The Courts’ Discretion under Section 25 Of The Matrimonial Causes Act
Introduction
The Matrimonial Causes Act empowers Courts to make a wide range of orders pertaining financial provision related to divorce proceedings. One of the most instrumental segments that make this possible is Section 25 of the Act. This paper intends to evaluate the stipulations of the section thoroughly and make a critical evaluation of whether the provision gives room for Judicial discretion which is unfettered. The paper will seek to account for the discretion given to Courts by dint of this Section in light of decided cases and commentary that has been made on the same by highly qualified publicists.
An Overview of the Provision
Section 25 in the first instance stipulates that it is the duty of the Court to first consider the welfare of the minor while deciding whether to exercise its power and if so, in what manner it would execute its authority. Subsection 2 further allows the courts to exercise discretion in matters falling within Section 23 (1) a, b, c as well as Section 24 and in doing this a number of factors have to be considered. These factors include the income of the parties; the financial needs in question; the standard of living experienced before the marriage; ages of parties and duration of marriage; disability and general conduct of both parties.
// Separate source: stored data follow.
-- ==== Sys2Proof/Tests/Slice0.lean ====
section
/-! SUPPORT. Tests: ill-formed terms refused, words decoded, single steps against the vectors of spec
95_test_vectors.md, and for each statement with hypotheses a state that meets them. -/

namespace Sys2Proof.Tests

open Sys2Proof.Machine

/-! ## Builders -/

/-- The reset state with these encoder registers. -/
def encState (v : Chunk) (n : Fin 4) (q : List OutWord) : State :=
  { State.reset with enc_v := v, enc_cnt := n, enc_q := q }

/-- The reset state in a mode, with these decoder registers. -/
def decState (m : OvfMode) (acc : Chunk) (n : Fin 5) (st : Status) (q : List OutWord) : State :=
  { State.reset with cfg := { Config.default with ovfMode := m }, dec_acc := acc, dec_cnt := n, dec_st := st, dec_q := q }

/-- The reset state before its first reset edge. -/
def unreset : State := { State.reset with rstSeen := false }

/-- A state that breaks 10_state.md R26: a count of 0 with a byte held. -/
def broken : State := encState 0x61000000 0 []

/-- A queue of `n` DATA words. -/
def words (n : Nat) : List OutWord := List.replicate n (dataW 0x61)

/-- Whether an operation answers a next state with this property. -/
def nextIs (p : State → Bool) : Result → Bool
  | .next t => p t
  | .fault _ => false
  | .refused _ => false

/-- Whether an operation faults so. -/
def faultIs (f : Fault) : Result → Bool
  | .next _ => false
  | .fault g => g == f
  | .refused _ => false

/-- No stream port is driven. -/
def quiet : PinInputs where
  rst := false
  enc_in_valid := false
  enc_in_word := 0
  enc_out_ready := false
  dec_in_valid := false
  dec_in_word := 0
  dec_out_ready := false
  lut_fwd_idx := 0
  lut_rev_sym := 0

/-! ## WellFormed: the one check -/

theorem test_wellformed_refuses_space_as_data : ¬ (Instr.decData 0x20).WellFormed := by decide

/-! ## Decoding: words written out from 30_encoding.md R62 and R65 -/

theorem test_decode_encData : decodeBits .encIn 0b001100001 = .ok (.encData 0x61) := by decide

theorem test_decode_encData_space : decodeBits .encIn 0b000100000 = .ok (.encData 0x20) := by decide

theorem test_decode_encEnd : decodeBits .encIn 0b110100101 = .ok (.encEnd 0xA5) := by decide

theorem test_decode_decSpace : decodeBits .decIn 0b000100000 = .ok .decSpace := by decide

theorem test_decode_decData : decodeBits .decIn 0b001010110 = .ok (.decData 0x56) := by decide

theorem test_decode_decEnd : decodeBits .decIn 0b111111111 = .ok (.decEnd 0xFF) := by decide

theorem test_decode_lutFwd : decodeBits .lutFwdIdx 0b1010100 = .ok (.lutFwd 84) := by decide

theorem test_decode_lutRev : decodeBits .lutRevSym 0b01111110 = .ok (.lutRev 0x7E) := by decide

theorem test_decode_encPop : decodeBits .encOut 0 = .ok .encPop := by decide

theorem test_decode_decPop : decodeBits .decOut 0 = .ok .decPop := by decide

theorem test_decode_rst : decodeBits .rst 1 = .ok .rst := by decide

theorem test_decode_refuses_wide_word : decodeBits .lutFwdIdx 0b10000000 = .error .wordTooWide := by decide

theorem test_decode_refuses_low_rst : decodeBits .rst 0 = .error .rstLow := by decide

/-! ## Single steps (95_test_vectors.md) -/

/-- 95, 2.3.3 step 2. -/
theorem test_encData_second_byte :
    nextIs (fun t => t.enc_v == 0x61610000 && t.enc_cnt == 2 && t.enc_q == [])
      (exec (.encData 0x61) (encState 0x61000000 1 [])) = true := by decide

/-- 95, 2.2 row 0x12345678: the fourth byte. -/
theorem test_encData_fourth_byte :
    nextIs (fun t => t.enc_v == 0 && t.enc_cnt == 0 && t.enc_q == [0x035, 0x03B, 0x052, 0x074, 0x04C])
      (exec (.encData 0x78) (encState 0x12345600 3 [])) = true := by decide
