/-- A unit that failed a test: its kind and index, the source of its entry, the failing memory and address (R464). -/
structure TestFail where
  kind   : Nat
  index  : Nat
  source : Nat
  mem    : Nat
deriving DecidableEq, Repr

/-- What AON retention holds besides the Sentinel (R409, R456, R460). -/
structure Retained where
  /-- SHA-256 of the journal at the last write-back, with the life-cycle state then; empty: none. -/
  digest : List Byte := []
  lc     : Nat := 0
  run    : Nat := 0
  warms  : Nat := 0
deriving DecidableEq, Repr

/-- Fields of the configuration header (R349). -/
inductive ConfigField where
  | vendorId | deviceId | classCode | subsystemVendor | subsystem | revision | serial
deriving DecidableEq, Repr

/-- Bring-up and security besides their registers. -/
structure Sec where
  journal : List JEntry := []
  /-- Run number of the latest full test. -/
  fullRun : Nat := 0
  /-- An entry was appended while a write-back waits (R465). -/
  jrnlDue : Bool := false
  /-- This bring-up is a warm restart, or one is asked for since GO; GO has been given; the units that failed the present test. -/
  warm    : Bool := false
  go      : Bool := false
  /-- The boot ROM waits for GO; the target of a life-cycle request that waits for its token (R356, R458, R471). -/
  romWait : Bool := false
  lcWait  : Option Nat := none
  failed  : List TestFail := []
  /-- Units off, by kind and index. -/
  off     : List (Nat × Nat) := []
  /-- A memory without a spare that has failed its test, with the word (R457). -/
  fatal   : Option Site := none
  /-- DDR_CONFIG has trained DDR5 in this bring-up. -/
  trained : Bool := false
  /-- Bytes 0 to 159 of the running bundle, and its address. -/
  header  : List Byte := []
  /-- SHA-256 of the runtime, of the last board description applied, of the loaded package; empty: none. -/
  runtime : List Byte := []
  board   : List Byte := []
  pkg     : List Byte := []
  /-- A tamper has been recorded since the last whole-device reset. -/
  tampered : Bool := false
  /-- The 256 KiB of the Vault, by offset; unlisted: 0 (R316). -/
  vault   : SMap Byte := ⟨[]⟩
  ret     : Retained := {}
deriving DecidableEq, Repr

/-! ## The device -/

/-- Everything of the WD4 but the queue of waiting commands. -/
structure Dev where
  /-- Every BAR0 register that is not a view of something below, keyed by offset; unlisted: its reset value. -/
  regs     : SMap (BitVec 32) := ⟨[]⟩
  /-- Every byte of Pond memory, DDR5 and host memory, keyed by device address (R307); unlisted: 0 (log entry 5). -/
  mem      : SMap Byte := ⟨[]⟩
  /-- Bytes of Pond memory and DDR5 whose check fails, until they are written or read clean (R435, R440), and bytes of host memory
  for which a read receives a poisoned or failed completion (R357). -/
  badMem   : SMap Bool := ⟨[]⟩
  /-- Free values drawn so far (log entry 2). -/
  free     : Nat := 0
  tb       : Tb := {}
  links    : SMap Link := ⟨[]⟩
  strms    : SMap Strm := ⟨[]⟩
  flume    : Flume := {}
  jn       : Junction := {}
  ledger   : SMap LedgerE := ⟨[]⟩
  errs     : SMap ErrLog := ⟨[]⟩
  /-- PCI command register Bus Master Enable and the MSI-X function mask. -/
  bme      : Bool := false
  fnMask   : Bool := false
  pcie     : Pcie := {}
  hostWait : List HostReq := []
  cache    : List ScLine := []
  cacheAge : Nat := 0
  /-- By one-port Pond bank, 1 + the rotation number of the requester served last (R312). -/
  pondLast : SMap Nat := ⟨[]⟩
  /-- The last misses of each class, newest first (R311). -/
  pfHist   : SMap (List Nat) := ⟨[]⟩
  pfs      : List Prefetch := []
  /-- Declared streams that wait for a prefetcher: class, first line, lines (R311). -/
  pfWait   : List (Nat × Nat × Nat) := []
  ncs      : SMap Nc := ⟨[]⟩
  routers  : SMap Router := ⟨[]⟩
  bar      : Barrier := {}
  ports    : SMap Port := ⟨[]⟩
  colls    : SMap Coll := ⟨[]⟩
  /-- Link-down notices already forwarded (R332), as a link mask. -/
  noticed  : Nat := 0
  trigOuts : SMap TrigOut := ⟨[]⟩
  /-- By network line, one more than the TBC of the last pulse that an NC gave, and that NC (R292). -/
  lineLast : SMap (Nat × Nat) := ⟨[]⟩
  sen      : Sen := {}
  pwr      : Power := {}
  pins     : Pins := {}
  /-- The application cores by number, and the MP (R14, R298). -/
  harts    : SMap Hart := ⟨[]⟩
  mp       : MpCore := {}
  vci      : Vci := {}
  board    : Board := {}
  conduits : SMap Conduit := ⟨[]⟩
  rings    : SMap Ring := ⟨[]⟩
  fuses    : Fuses := {}
  sec      : Sec := {}
  /-- The Dredger's laps by memory kind (R444). -/
  laps     : SMap Lap := ⟨[]⟩
  /-- Pond banks in transition: bank, code it goes to + 1 (R315). -/
  pondTo   : SMap Nat := ⟨[]⟩
  /-- What the last read command returned. -/
  lastRead : List Word := []
deriving DecidableEq, Repr

/-- What stops the machine with a fault: nothing does, since the manual gives every command an effect. -/
inductive Fault where
deriving DecidableEq, Repr

/-- What the model refuses. -/
inductive Refusal where
  /-- Raised by Dispatch alone: a command that has no meaning yet. Safe. -/
  | notModelled (mnemonic : String)
deriving DecidableEq, Repr

/-- The machine: the device and the commands that wait, first in, first out. -/
structure State where
  dev     : Dev
  pending : List Instr
deriving DecidableEq, Repr

/-- The machine right after reset (log entry 1). -/
def State.reset : State := { dev := {}, pending := [] }

end Sys2Proof.Machine
end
Subsection 3 generally deals with the powers of the Court in matters relating to provision for a child. Some of the considerations that a Court has to make while deliberating on these matters include the real financial needs of the minor; the income or financial capacity of the child if it exists; any disability of the child, and the standards by which he was being educated before the parents’ fall out. In addition to this the Section further requires that Courts look at whether the party being sued had shown any intention of taking responsibility for the child; whether the party knew that child was not his or hers and whether any other person could be liable of maintaining that child.
Analysis of the powers given by Section 25
The Matrimonial Causes Act is a consolidated set of provisions set out to govern financial consequences of any divorce proceedings. Much as the Statute mandates the Courts to make certain orders and goes ahead to stipulate considerations that a Court would make in doing so; it is blatantly unclear what the said orders and considerations ought to achieve. Given this silence, the courts have since adopted any interpretation that suits their view of the dispute. It is the position of this paper that Section 25 specifically gives Judges inordinate unfettered discretion while deciding on financial matters resulting from divorce proceedings.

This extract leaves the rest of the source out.